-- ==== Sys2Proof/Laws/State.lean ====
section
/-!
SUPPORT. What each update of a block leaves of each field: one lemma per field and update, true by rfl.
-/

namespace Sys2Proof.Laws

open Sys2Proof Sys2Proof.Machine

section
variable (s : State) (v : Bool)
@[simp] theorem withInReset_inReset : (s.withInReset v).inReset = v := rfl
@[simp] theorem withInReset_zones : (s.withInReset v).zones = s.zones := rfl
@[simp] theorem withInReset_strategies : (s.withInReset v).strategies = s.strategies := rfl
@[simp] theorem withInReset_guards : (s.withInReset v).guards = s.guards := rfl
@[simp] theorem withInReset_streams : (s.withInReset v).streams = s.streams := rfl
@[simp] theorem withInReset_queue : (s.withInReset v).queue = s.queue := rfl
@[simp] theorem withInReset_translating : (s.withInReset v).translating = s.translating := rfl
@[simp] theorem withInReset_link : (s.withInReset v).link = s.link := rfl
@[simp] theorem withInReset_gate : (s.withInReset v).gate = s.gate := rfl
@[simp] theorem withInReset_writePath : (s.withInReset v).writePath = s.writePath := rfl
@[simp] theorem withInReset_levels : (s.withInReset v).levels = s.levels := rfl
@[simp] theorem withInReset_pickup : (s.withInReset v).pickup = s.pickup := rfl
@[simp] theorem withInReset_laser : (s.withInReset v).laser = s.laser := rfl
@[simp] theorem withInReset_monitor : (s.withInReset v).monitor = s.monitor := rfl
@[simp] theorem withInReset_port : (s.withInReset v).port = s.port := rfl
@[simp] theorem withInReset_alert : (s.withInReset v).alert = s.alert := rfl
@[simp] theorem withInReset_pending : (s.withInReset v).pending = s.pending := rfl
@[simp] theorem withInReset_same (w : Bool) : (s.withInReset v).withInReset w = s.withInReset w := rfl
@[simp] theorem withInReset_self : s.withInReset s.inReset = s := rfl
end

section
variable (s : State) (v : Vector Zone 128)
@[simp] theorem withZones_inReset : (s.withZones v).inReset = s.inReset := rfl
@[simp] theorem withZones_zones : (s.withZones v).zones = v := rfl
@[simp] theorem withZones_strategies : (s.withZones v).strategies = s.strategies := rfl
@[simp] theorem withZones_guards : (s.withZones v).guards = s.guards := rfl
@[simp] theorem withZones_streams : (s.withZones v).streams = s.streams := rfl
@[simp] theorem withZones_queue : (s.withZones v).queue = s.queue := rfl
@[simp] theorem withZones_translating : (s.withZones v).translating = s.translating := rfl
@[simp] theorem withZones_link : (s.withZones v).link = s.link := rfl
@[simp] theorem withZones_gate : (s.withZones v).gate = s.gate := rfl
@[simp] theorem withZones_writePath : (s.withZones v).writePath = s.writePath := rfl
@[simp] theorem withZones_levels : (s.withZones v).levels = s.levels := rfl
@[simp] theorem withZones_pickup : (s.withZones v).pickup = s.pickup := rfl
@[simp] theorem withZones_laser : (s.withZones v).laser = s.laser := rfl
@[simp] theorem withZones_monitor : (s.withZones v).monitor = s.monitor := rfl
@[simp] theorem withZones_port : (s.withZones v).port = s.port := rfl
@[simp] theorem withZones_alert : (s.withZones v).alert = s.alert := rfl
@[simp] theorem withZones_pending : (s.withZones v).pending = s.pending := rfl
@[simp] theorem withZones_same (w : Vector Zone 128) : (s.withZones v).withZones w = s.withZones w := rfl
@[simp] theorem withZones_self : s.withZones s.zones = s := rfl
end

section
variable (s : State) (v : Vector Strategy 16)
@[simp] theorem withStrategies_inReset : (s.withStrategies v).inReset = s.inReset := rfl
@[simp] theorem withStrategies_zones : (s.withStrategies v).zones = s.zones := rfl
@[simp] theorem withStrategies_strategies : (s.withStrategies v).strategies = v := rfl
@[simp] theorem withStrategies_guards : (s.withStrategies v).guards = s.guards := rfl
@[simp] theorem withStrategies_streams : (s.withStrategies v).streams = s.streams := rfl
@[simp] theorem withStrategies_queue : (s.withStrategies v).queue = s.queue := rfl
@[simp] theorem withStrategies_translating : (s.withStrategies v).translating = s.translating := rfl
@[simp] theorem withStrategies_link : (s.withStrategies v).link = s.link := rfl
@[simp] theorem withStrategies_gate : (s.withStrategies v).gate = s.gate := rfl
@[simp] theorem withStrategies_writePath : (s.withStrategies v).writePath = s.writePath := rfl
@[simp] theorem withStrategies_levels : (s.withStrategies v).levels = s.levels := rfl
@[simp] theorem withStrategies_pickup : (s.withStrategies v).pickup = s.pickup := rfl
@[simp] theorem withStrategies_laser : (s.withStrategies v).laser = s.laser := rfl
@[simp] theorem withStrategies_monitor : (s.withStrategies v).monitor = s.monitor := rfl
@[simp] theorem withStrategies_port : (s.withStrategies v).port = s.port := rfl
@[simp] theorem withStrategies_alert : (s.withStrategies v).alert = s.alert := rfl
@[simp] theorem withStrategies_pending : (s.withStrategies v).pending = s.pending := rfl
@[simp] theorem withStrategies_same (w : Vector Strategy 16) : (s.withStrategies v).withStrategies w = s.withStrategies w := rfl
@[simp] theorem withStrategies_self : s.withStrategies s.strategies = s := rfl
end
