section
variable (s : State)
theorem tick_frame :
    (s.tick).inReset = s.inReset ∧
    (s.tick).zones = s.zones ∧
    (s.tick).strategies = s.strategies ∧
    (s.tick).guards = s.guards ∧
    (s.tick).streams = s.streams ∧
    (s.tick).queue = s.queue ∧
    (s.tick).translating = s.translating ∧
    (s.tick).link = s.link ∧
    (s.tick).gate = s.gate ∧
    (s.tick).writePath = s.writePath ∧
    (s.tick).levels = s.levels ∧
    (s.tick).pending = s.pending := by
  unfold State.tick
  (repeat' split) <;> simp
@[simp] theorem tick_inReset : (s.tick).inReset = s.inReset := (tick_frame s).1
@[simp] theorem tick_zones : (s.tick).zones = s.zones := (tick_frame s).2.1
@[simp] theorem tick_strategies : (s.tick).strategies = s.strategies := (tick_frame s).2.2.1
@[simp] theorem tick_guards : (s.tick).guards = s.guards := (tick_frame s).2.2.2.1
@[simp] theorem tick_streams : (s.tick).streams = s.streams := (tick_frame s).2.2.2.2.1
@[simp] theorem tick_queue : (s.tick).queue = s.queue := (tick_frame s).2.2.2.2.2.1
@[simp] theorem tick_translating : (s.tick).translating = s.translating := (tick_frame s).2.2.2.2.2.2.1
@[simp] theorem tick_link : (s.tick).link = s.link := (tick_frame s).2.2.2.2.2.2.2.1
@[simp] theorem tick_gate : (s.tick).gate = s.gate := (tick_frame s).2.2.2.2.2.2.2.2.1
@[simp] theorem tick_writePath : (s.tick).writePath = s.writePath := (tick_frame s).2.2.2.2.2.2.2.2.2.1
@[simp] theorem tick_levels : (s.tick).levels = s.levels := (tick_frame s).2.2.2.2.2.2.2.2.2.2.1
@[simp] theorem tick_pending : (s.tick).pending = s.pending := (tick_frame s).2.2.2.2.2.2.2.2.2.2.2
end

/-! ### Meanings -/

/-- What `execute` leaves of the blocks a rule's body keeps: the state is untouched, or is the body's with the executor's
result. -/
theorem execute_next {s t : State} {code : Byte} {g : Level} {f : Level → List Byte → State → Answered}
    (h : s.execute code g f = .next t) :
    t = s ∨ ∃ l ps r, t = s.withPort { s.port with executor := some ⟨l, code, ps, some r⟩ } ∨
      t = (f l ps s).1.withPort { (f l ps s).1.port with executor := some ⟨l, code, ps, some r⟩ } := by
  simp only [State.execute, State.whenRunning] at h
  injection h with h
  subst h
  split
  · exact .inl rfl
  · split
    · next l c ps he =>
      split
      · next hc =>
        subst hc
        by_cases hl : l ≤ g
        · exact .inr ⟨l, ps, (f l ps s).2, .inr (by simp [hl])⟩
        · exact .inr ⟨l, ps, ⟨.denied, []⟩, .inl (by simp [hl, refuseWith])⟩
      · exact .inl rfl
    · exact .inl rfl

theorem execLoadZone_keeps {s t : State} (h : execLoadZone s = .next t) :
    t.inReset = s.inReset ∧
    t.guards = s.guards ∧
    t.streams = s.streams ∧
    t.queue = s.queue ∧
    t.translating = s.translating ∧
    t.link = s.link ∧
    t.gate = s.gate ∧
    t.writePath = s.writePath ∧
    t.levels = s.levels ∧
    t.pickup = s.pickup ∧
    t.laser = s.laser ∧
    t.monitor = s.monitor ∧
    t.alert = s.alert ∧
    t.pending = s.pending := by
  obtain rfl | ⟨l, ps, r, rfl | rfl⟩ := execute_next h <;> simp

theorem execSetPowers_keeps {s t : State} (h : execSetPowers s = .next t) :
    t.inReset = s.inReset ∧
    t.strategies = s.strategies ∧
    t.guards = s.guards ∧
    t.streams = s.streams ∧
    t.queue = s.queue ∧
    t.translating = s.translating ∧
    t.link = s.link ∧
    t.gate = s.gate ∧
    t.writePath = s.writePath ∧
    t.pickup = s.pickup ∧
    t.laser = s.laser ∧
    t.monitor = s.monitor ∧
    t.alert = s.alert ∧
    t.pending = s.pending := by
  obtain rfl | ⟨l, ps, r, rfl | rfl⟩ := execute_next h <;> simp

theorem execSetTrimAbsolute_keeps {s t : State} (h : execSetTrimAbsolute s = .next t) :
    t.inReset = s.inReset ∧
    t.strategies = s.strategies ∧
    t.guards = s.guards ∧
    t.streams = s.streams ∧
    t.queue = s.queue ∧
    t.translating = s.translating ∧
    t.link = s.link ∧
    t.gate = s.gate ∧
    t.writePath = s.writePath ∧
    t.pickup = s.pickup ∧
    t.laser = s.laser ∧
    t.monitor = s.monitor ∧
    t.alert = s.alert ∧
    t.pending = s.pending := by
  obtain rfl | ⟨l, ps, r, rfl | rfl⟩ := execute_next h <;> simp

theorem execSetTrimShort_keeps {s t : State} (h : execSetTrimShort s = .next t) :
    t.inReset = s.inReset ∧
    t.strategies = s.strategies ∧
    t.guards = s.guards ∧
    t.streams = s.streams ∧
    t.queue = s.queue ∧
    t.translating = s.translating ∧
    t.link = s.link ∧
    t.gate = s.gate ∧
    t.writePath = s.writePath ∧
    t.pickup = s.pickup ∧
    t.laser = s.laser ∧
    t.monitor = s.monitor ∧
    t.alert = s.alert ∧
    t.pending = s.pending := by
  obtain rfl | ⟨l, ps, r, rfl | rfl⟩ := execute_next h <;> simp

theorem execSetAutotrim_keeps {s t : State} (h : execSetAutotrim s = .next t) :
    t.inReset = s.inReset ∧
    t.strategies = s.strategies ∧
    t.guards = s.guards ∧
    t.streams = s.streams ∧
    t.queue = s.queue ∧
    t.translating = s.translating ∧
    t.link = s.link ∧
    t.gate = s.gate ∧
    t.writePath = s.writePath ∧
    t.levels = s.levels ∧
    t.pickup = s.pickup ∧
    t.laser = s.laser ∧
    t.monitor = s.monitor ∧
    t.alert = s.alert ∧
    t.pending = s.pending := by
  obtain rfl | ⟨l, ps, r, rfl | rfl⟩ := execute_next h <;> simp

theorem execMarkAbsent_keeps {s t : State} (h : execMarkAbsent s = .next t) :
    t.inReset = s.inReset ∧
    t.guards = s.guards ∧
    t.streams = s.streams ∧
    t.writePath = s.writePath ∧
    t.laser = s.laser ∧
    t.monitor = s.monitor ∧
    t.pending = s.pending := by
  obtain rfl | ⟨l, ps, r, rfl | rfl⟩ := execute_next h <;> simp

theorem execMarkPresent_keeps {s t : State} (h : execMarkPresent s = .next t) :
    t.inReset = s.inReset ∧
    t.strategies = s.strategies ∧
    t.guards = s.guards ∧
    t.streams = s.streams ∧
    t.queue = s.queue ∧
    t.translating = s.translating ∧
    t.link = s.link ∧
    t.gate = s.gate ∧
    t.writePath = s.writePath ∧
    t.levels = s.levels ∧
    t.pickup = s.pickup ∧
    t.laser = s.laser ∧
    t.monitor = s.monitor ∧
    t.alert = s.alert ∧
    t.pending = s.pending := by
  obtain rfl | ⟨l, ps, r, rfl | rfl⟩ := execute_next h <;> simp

**Work task:**
Copy out the lines above word for word, stopping after the line containing "(s.withInReset v).gate = s.gate := rfl".

**Solution:**
-- ==== Sys2Proof/Laws/State.lean ====
section
/-!
SUPPORT. What each update of a block leaves of each field: one lemma per field and update, true by rfl.
-/

namespace Sys2Proof.Laws

open Sys2Proof Sys2Proof.Machine

section
variable (s : State) (v : Bool)
@[simp] theorem withInReset_inReset : (s.withInReset v).inReset = v := rfl
@[simp] theorem withInReset_zones : (s.withInReset v).zones = s.zones := rfl
@[simp] theorem withInReset_strategies : (s.withInReset v).strategies = s.strategies := rfl
@[simp] theorem withInReset_guards : (s.withInReset v).guards = s.guards := rfl
@[simp] theorem withInReset_streams : (s.withInReset v).streams = s.streams := rfl
@[simp] theorem withInReset_queue : (s.withInReset v).queue = s.queue := rfl
@[simp] theorem withInReset_translating : (s.withInReset v).translating = s.translating := rfl
@[simp] theorem withInReset_link : (s.withInReset v).link = s.link := rfl
@[simp] theorem withInReset_gate : (s.withInReset v).gate = s.gate := rfl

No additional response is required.